» Dataset entries
-- ==== Sys2Proof/Machine/Profiles.lean ====
section
/-!
DEFINITION. Stored profiles (R282 to R285): choice of the copy, loading, storing, and the settings that take effect
with a load.
-/
namespace Sys2Proof.Machine

/-- A network mask is contiguous (Table 12.8). -/
def contiguous (v : Nat) : Bool :=
  let w := 2 ^ 32 - 1 - v
  w &&& (w + 1) == 0

/-- A stage parameter lies in the range of Table 6.2 for the stage's opcode; LIMIT's lo ≤ hi is a range of both. -/
def State.stageParamOk (s : State) (n : LaneId) (stage sub : Nat) (v : Int) : Bool :=
  let p := fun (i : Nat) => if i = sub then v else s.val (laneIx (0x5802 + stage) n) i
  match field (s.nat (laneIx 0x5801 n) (stage + 1)) 15 12, sub with
  | 1, 2 | 3, 10 => decide (0 ≤ v) && decide (v ≤ 7)
  | 6, 1 | 6, 2 => decide (p 1 ≤ p 2)
  | 7, 1 | 7, 2 | 9, 1 => decide (0 ≤ v)
  | 10, 1 => decide (0 ≤ v) && decide (v ≤ 2)
  | _, _ => true

/-- A value is 0 to a highest one, or 255. -/
def upToOrNone (v : Int) (hi : Nat) : Bool := decide (v ≤ hi) || v == 255

/-- Values of a set that is not one interval, or that an entry of its own bounds (R52 and the entry tables). -/
def State.valueOk (s : State) (ix sub : Nat) (v : Int) : Bool :=
  match ix, sub with
  | 0x1013, 2 | 0x1014, 2 => contiguous v.toNat
  | 0x1F00, 2 => upToOrNone v 3
  | 0x5000, 5 => v % 32 == 0
  | 0x5200, 1 => v == 50 || v == 100 || v == 200
  | 0x5300, _ => upToOrNone v 11
  | 0xB000, 0x0A => decide (v ≤ s.nv.newest)
  | _, _ =>
    match within 0x5801 0x20 20 ix, within 0x5A30 0x20 3 ix, within 0x6004 0x100 4 ix, within 0x6005 0x100 4 ix with
    | some _, _, _, _ => if sub = 0x0B then upToOrNone v 7 else true
    | _, some _, _, _ => upToOrNone v 3
    | _, _, some _, _ => v.toNat &&& (v.toNat - 1) == 0
    | _, _, _, some _ => if sub = 4 then v != 0 else if sub = 7 then upToOrNone v 3 else true
    | _, _, _, _ =>
      if h : 0x5800 ≤ ix ∧ ix < 0x5A80 ∧ 2 ≤ ix % 32 ∧ ix % 32 ≤ 9 then
        s.stageParamOk ⟨(ix - 0x5800) / 32, by omega⟩ (ix % 32 - 2) sub v
      else if h : 0x2810 ≤ ix ∧ ix < 0x281C ∧ sub ≤ 2 then
        -- a field centre lies within the bed (Table 4.5)
        let half := um (s.nat 0x2800 sub) / 2
        decide (-half ≤ v) && decide (v ≤ half)
      else true

/-- Sums of coefficient phases: taps of each of 64 phases add to 16,384 (Table 10.4). -/
def phasesOk (taps : Nat) (b : Bytes) : Bool :=
  (List.range 64).all fun p => ((List.range taps).map fun i => coeff b taps p i).sum == 16384

/-- The status with which an octet entry refuses a value; 0 where it takes it (R277, R278). -/
def blobStatus (d : Entry) (ix sub : Nat) (data : Bytes) : Nat :=
  if !inRange d data.length then 0x0202
  else if ix = 0x1015 ∧ data.head? ≠ some 0xFF then 0x0201
  else if (within 0x71C0 1 8 ix).isSome ∧ !phasesOk (if sub = 1 then 8 else 4) data then 0x0203
  else if ix = 0xE010 ∧ data.length % 12 ≠ 0 then 0x0202
  else 0

/-- A key names a stored (P) entry. -/
def storedKey (k : Nat) : Bool :=
  match findEntry (k / 256) (k % 256) with | some d => d.stored | none => false

/-- The copy of a profile in force: the valid one of higher Generation, A of equal ones (R191, R282). -/
def State.profile (s : State) (n : Nat) : Option Profile :=
  match assocGet n s.nv.profileA, assocGet n s.nv.profileB with
  | some a, some b => some (if a.generation < b.generation then b else a)
  | some a, none => some a
  | none, b => b

/-- The P entries in force, as a profile holds them: the values that are not the default (R282). -/
def State.toProfile (s : State) (generation : Nat) : Profile :=
  { generation := generation, values := s.dict.filter fun x => storedKey x.1, blobs := s.blobs.filter fun x => storedKey x.1 }

/-- Every P entry at its factory default (R283). -/
def State.defaultEntries (s : State) : State :=
  { s with dict := s.dict.filter (fun x => !storedKey x.1), blobs := s.blobs.filter fun x => !storedKey x.1 }

/-- One record of an image: an unknown entry is skipped, a value that fails leaves the default and record 0x1107
(R283): range and value set; agreement with other entries, which come and go as the image is read, is not looked at
(DEDUCED, row 23). -/
def State.loadValue (s : State) (n : Nat) (x : Nat × Int) : State :=
  match findEntry (x.1 / 256) (x.1 % 256) with
  | none => s
  | some d => if inRange d x.2 && s.valueOk (x.1 / 256) (x.1 % 256) x.2 then s.put (x.1 / 256) (x.1 % 256) x.2 else s.emit 0x1107 255 [n, 0, x.1]

/-- The same for an octet string. -/
def State.loadBlob (s : State) (n : Nat) (x : Nat × Bytes) : State :=
  match findEntry (x.1 / 256) (x.1 % 256) with
  | none => s
  | some d =>
    if blobStatus d (x.1 / 256) (x.1 % 256) x.2 = 0 then s.putBlob (x.1 / 256) (x.1 % 256) x.2 else s.emit 0x1107 255 [n, 0, x.1]

/-- A lane's staged chain passes the checks of R142. -/
def State.chainOk (s : State) (n : LaneId) : Bool :=
  let c := s.stagedChain n
  (List.range 8).all (fun i => stageOpValid (s.nat (laneIx 0x5801 n) (i + 1)))
    && decide ((c.map fun g => stageMacs g.op).sum ≤ chainBudget n) && handoverValid c (s.nat (laneIx 0x5801 n) 0x0B)

/-- Loaded values that an entry of their own would put into effect: axis limits, chains, links, cameras, planes, the
output, and what waits for the next ARM (R285; DEDUCED, row 23). -/
def State.takeLoaded (s : State) : State :=
  let s := State.foldFin 4 s fun a s => s.modAxis a fun x =>
    { x with limV := s.nat (axisIx 0x6002 a) 1, limA := s.nat (axisIx 0x6002 a) 2, limJ := s.nat (axisIx 0x6002 a) 3 }
  let s := State.foldFin 20 s fun n s => if s.chainOk n then s.commitChain n else s
  let s := State.foldFin 12 s fun p s =>
    let on := s.nat (portIx 0x4008 p) 1 == 1
    if on && s.lasers[p].link == .off then s.startLink p
    else if !on && s.lasers[p].link != .off then
      (s.loseLaser p .link).modLaser p fun l => { l with link := .off, linkTimer := none, retryTimer := none, auxBusy := none }
    else s
  let s := State.foldFin 5 s fun p s => s.modCam p fun c => { c with staged := some (s.stagedCam p) }
  let g := s.nat 0x7200
  let s := { s with comp := { s.comp with width := g 1, height := g 2, hTotal := g 3, vTotal := g 4, clock := g 5 } }
  let s := State.foldFin 8 s fun k s =>
    if s.planeCheck k (s.stagedPlane k) = 0 then s.modPlane k fun x => { x with next := some (s.stagedPlane k) } else s
  { s.startFlatten with armDict := s.startFlatten.dict }

/-- Load a profile, or factory defaults, with its record (R283): cause 0 pins, 1 NextProfile, 2 switch, 3 fall-back. -/
def State.loadProfile (s : State) (n : Nat) (p : Option Profile) (cause : Nat) : State :=
  let s := s.defaultEntries
  let s : State := match p with
    | some p => p.blobs.foldl (fun s x => s.loadBlob n x) (p.values.foldl (fun s x => s.loadValue n x) s)
    | none => s
  let active := if p.isSome then n else 0xFE
  let s := { s with activeProfile := active }
  (s.takeLoaded).emit 0x1106 255 [active, ((p.map (·.generation)).getD 0 : Nat), cause]

/-- Interface addresses take effect at a restart (R261). -/
def State.takeAddresses (s : State) : State := { s with ringV4 := s.nat 0x1013 1, uplinkV4 := s.nat 0x1014 1 }

/-- The start-up load: the selected profile, else PF0, else factory defaults; false for the last (R283). -/
def State.startupLoad (s : State) : State × Bool :=
  let n := s.profileTarget
  match s.profile n with
  | some p => ((s.loadProfile n (some p) s.profileCause).takeAddresses, true)
  | none =>
    let s := s.emit 0x1107 255 [n, 2, 0]
    match s.profile 0 with
    | some p => ((s.loadProfile 0 (some p) 3).takeAddresses, true)
    | none =>
      let s := if n = 0 then s else s.emit 0x1107 255 [0, 2, 0]
      ((s.loadProfile 0 none 3).takeAddresses, false)

/-- The directory entry of a copy: its Generation and check word (R190, R282). -/
def Profile.dirEntry (n : Nat) (p : Profile) : Nat × Nat :=
  let b := p.image n
  (p.generation, leAt b (b.length - 4) 4)

/-- Put a copy of a profile and, with it, its directory entry; none is an invalid copy (R190, R192, R282). -/
def State.setProfile (s : State) (a : Bool) (n : Nat) (p : Option Profile) : State :=
  let f := fun (l : List (Nat × Profile)) => match p with | some p => assocPut n p l | none => assocDel n l
  let d := fun (l : List (Nat × Nat × Nat)) => match p with | some p => assocPut n (p.dirEntry n) l | none => assocDel n l
  if a then { s with nv := { s.nv with profileA := f s.nv.profileA, profDirA := d s.nv.profDirA } }
  else { s with nv := { s.nv with profileB := f s.nv.profileB, profDirB := d s.nv.profDirB } }

/-- A copy of a profile, where it is valid: read back correctly, and equal to its directory entry unless that entry fails
its ECC (R190, R282). -/
def State.validProfile (s : State) (a : Bool) (n : Nat) (readOk dirBad : Bool) : Option Profile :=
  if !readOk then none
  else
    (assocGet n (if a then s.nv.profileA else s.nv.profileB)).filter fun p =>
      dirBad || assocGet n (if a then s.nv.profDirA else s.nv.profDirB) == some (p.dirEntry n)

/-- The valid copies of a profile at SELFTEST. -/
def State.profileCopies (s : State) (r : SelfTest) (n : Nat) : Option Profile × Option Profile :=
  (s.validProfile true n (r.profileA.getLsbD n) (r.profDirBad.getLsbD n),
    s.validProfile false n (r.profileB.getLsbD n) (r.profDirBad.getLsbD (4 + n)))

/-- The profile that SELFTEST chooses: the valid copy of higher Generation, A of equal ones (R191, R282). -/
def State.chosenProfile (s : State) (r : SelfTest) (n : Nat) : Option Profile :=
  match s.profileCopies r n with
  | (some a, some b) => some (if a.generation < b.generation then b else a)
  | (some a, none) => some a
  | (none, b) => b

/-- Copies of the profiles that SELFTEST finds invalid go, and an invalid or older copy is written from the one in force
(R191, R282). -/
def State.repairProfiles (s : State) (r : SelfTest) : State :=
  (List.range 4).foldl (fun (s : State) n =>
    match s.profileCopies r n, s.chosenProfile r n with
    | (a, b), some p =>
      let s := if a == some p then s else s.setProfile true n (some p)
      if b == some p then s else s.setProfile false n (some p)
    | _, none => (s.setProfile true n none).setProfile false n none) s

/-- States in which a store is accepted (R284). -/
def storeAllowed : ModState → Bool
  | .ready | .armed | .paused | .service => true
  | _ => false

/-- STORE_PROFILE (R284). -/
def execStoreProfile (q : Sess) (v : Byte) (s : State) : Out :=
  .next <| s.host q 0x1F00 4 v.toNat fun s =>
    if s.modState = .building then refused s 0x0302
    else if !storeAllowed s.modState then refused s 0x0105
    else if 3 < v.toNat then refused s 0x0201
    else if s.profileBusy ≠ 0 then refused s 0x0301
    else accepted { s with profileBusy := 1, profileTarget := v.toNat, profileFailed := false }

/-- Copy A is written first: the invalid or the older one (R192, row 16). -/
def State.profileFirstIsA (s : State) (n : Nat) : Bool :=
  match assocGet n s.nv.profileA, assocGet n s.nv.profileB with
  | none, _ => true
  | some _, none => false
  | some a, some b => decide (a.generation < b.generation)

/-- PROFILE_STORED: the copies are written in turn with the next Generation (R192, R282, R284); record 0x1108 once the
first is complete. -/
def execProfileStored (programmed : List Bool) (s : State) : Out :=
  if s.profileBusy ≠ 1 then .next s
  else
    let n := s.profileTarget
    let g := ((s.profile n).map (·.generation)).getD 0 + 1
    let p := s.toProfile g
    let first := s.profileFirstIsA n
    let s := { s with profileBusy := 0 }
    match tryCopy programmed with
    | none => .next ({ s with profileFailed := true } : State)
    | some (_, false) => .next (({ s with profileFailed := true } : State).setProfile first n none)
    | some (more, true) =>
      let s := (s.setProfile first n (some p)).emit 0x1108 255 [n, g]
      match tryCopy more with
      | none => .next s
      | some (_, false) => .next (({ s with profileFailed := true } : State).setProfile (!first) n none)
      | some (_, true) => .next (s.setProfile (!first) n (some p))

/-- The refusals that a switch and LoadDefaults share (R285). -/
def State.switchRefusal (s : State) : Option Nat :=
  if s.modState ≠ .ready then some 0x0105 else if s.profileBusy ≠ 0 then some 0x0301 else none

/-- SWITCH_PROFILE: a valid profile is loaded at once (R285). -/
def execSwitchProfile (q : Sess) (v : Byte) (s : State) : Out :=
  .next <| s.host q 0x1F00 3 v.toNat fun s =>
    match s.switchRefusal with
    | some st => refused s st
    | none =>
      if 3 < v.toNat then refused s 0x0201
      else
        match s.profile v.toNat with
        | none => refused s 0x0203
        | some p => accepted (({ s with profileFailed := false } : State).loadProfile v.toNat (some p) 2).takePtp

/-- LOAD_DEFAULTS: a write of 1 loads factory defaults and stores nothing (R285). -/
def execLoadDefaults (q : Sess) (v : Byte) (s : State) : Out :=
  .next <| s.host q 0x1F00 7 v.toNat fun s =>
    match s.switchRefusal with
    | some st => refused s st
    | none =>
      if 1 < v.toNat then refused s 0x0201
      else if v = 1 then accepted (({ s with profileFailed := false } : State).loadProfile 0 none 2).takePtp
      else accepted s

/-- ProfileStatus (0x1F00.05). -/
def State.profileStatus (s : State) : Nat := s.profileBusy + 128 * b2n s.profileFailed

end Sys2Proof.Machine
end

» Activity
Count the lines in the data where "toProfile" occurs. Report the number only.

» Output of the exercise
2